=== Section Start ===

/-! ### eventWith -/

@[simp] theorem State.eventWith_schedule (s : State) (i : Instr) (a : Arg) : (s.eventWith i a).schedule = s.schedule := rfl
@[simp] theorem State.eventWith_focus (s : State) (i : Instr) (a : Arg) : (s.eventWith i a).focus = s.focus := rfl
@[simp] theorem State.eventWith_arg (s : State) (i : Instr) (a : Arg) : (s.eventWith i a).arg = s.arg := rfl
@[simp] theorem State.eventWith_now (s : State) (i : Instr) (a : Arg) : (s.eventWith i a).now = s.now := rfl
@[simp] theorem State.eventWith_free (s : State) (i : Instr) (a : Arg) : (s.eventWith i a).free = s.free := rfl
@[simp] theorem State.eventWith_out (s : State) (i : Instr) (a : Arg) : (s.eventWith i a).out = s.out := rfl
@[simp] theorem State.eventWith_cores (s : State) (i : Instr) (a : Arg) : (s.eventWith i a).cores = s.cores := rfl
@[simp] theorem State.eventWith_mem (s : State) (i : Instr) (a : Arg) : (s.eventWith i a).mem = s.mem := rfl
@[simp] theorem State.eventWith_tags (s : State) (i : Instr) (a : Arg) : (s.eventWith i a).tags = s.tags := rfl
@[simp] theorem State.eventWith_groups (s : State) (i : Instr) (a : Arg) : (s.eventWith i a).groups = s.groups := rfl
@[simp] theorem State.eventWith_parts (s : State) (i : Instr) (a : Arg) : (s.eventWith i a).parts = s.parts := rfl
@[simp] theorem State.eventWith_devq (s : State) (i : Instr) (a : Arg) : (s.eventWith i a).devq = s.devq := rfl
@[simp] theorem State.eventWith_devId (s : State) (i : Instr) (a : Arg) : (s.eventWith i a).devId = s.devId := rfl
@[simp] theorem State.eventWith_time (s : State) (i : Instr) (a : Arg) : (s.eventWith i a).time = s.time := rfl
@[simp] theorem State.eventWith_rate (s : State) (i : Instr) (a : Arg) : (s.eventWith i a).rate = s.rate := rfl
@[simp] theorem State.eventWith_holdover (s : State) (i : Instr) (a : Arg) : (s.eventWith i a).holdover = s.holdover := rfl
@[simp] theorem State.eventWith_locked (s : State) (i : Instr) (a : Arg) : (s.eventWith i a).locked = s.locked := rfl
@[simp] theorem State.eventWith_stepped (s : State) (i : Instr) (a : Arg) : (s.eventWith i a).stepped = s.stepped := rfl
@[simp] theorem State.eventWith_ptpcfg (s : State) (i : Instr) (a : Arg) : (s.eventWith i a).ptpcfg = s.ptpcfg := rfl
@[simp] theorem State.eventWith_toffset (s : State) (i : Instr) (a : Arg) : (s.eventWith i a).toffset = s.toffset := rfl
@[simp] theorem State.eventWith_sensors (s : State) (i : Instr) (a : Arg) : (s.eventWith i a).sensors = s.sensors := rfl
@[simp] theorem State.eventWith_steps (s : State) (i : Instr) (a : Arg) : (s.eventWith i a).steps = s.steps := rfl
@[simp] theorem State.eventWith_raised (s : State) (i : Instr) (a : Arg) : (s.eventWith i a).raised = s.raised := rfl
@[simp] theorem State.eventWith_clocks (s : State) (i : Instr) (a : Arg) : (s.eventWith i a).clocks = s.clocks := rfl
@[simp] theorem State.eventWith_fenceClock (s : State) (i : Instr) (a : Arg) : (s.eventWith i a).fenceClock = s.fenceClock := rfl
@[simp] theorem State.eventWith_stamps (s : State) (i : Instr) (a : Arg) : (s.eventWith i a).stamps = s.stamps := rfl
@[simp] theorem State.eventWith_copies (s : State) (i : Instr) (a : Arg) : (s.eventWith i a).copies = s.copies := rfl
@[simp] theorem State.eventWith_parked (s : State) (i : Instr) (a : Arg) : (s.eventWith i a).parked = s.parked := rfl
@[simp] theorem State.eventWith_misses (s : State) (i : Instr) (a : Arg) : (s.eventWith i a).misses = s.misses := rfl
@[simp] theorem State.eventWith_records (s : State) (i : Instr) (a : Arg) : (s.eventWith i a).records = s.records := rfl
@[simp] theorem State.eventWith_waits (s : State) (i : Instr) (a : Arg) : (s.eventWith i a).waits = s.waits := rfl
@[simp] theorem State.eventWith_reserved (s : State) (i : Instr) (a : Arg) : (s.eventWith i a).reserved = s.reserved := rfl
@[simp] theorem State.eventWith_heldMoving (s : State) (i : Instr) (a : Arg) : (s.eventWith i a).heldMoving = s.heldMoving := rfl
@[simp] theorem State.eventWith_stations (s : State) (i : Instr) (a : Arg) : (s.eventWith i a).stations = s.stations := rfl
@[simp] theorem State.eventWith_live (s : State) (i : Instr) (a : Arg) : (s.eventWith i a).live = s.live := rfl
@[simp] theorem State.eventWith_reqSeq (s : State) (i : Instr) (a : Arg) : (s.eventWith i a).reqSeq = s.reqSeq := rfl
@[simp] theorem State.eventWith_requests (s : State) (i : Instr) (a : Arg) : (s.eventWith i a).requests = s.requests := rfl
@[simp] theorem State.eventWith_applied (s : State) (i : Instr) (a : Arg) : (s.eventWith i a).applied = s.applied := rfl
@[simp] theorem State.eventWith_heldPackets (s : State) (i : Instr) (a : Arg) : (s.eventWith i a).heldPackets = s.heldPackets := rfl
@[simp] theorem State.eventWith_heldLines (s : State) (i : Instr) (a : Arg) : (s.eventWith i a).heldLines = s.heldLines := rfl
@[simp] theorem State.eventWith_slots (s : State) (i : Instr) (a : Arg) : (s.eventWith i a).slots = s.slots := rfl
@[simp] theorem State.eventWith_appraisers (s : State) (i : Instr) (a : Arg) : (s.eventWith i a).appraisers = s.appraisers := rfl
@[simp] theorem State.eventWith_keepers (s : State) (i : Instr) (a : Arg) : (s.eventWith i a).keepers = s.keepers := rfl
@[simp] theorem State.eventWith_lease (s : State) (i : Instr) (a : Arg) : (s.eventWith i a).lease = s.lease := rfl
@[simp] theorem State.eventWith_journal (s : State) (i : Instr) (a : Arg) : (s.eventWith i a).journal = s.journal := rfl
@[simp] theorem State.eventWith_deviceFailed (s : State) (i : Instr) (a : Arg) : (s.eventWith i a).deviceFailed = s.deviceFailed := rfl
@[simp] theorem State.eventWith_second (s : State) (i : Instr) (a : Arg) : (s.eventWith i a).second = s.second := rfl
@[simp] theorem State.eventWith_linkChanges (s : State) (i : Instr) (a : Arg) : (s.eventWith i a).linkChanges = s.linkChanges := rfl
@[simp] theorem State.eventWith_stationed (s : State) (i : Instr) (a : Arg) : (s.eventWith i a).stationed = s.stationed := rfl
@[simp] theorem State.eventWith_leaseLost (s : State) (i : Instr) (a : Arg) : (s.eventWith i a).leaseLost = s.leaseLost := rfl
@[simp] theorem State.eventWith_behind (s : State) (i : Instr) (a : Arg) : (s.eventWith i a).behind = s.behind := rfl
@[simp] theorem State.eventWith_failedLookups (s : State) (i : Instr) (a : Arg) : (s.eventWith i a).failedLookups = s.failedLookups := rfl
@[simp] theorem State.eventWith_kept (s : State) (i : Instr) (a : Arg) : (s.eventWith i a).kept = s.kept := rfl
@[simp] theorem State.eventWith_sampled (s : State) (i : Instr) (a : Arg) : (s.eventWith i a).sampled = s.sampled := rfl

=== Section End ===

• BRIEF
Write out only those lines that fall between the one containing "s.leaseLost := rfl" and the end of the entries, the first and last included, exactly as they read.

• WRITTEN ANSWER
@[simp] theorem State.eventWith_leaseLost (s : State) (i : Instr) (a : Arg) : (s.eventWith i a).leaseLost = s.leaseLost := rfl
@[simp] theorem State.eventWith_behind (s : State) (i : Instr) (a : Arg) : (s.eventWith i a).behind = s.behind := rfl
@[simp] theorem State.eventWith_failedLookups (s : State) (i : Instr) (a : Arg) : (s.eventWith i a).failedLookups = s.failedLookups := rfl
@[simp] theorem State.eventWith_kept (s : State) (i : Instr) (a : Arg) : (s.eventWith i a).kept = s.kept := rfl
@[simp] theorem State.eventWith_sampled (s : State) (i : Instr) (a : Arg) : (s.eventWith i a).sampled = s.sampled := rfl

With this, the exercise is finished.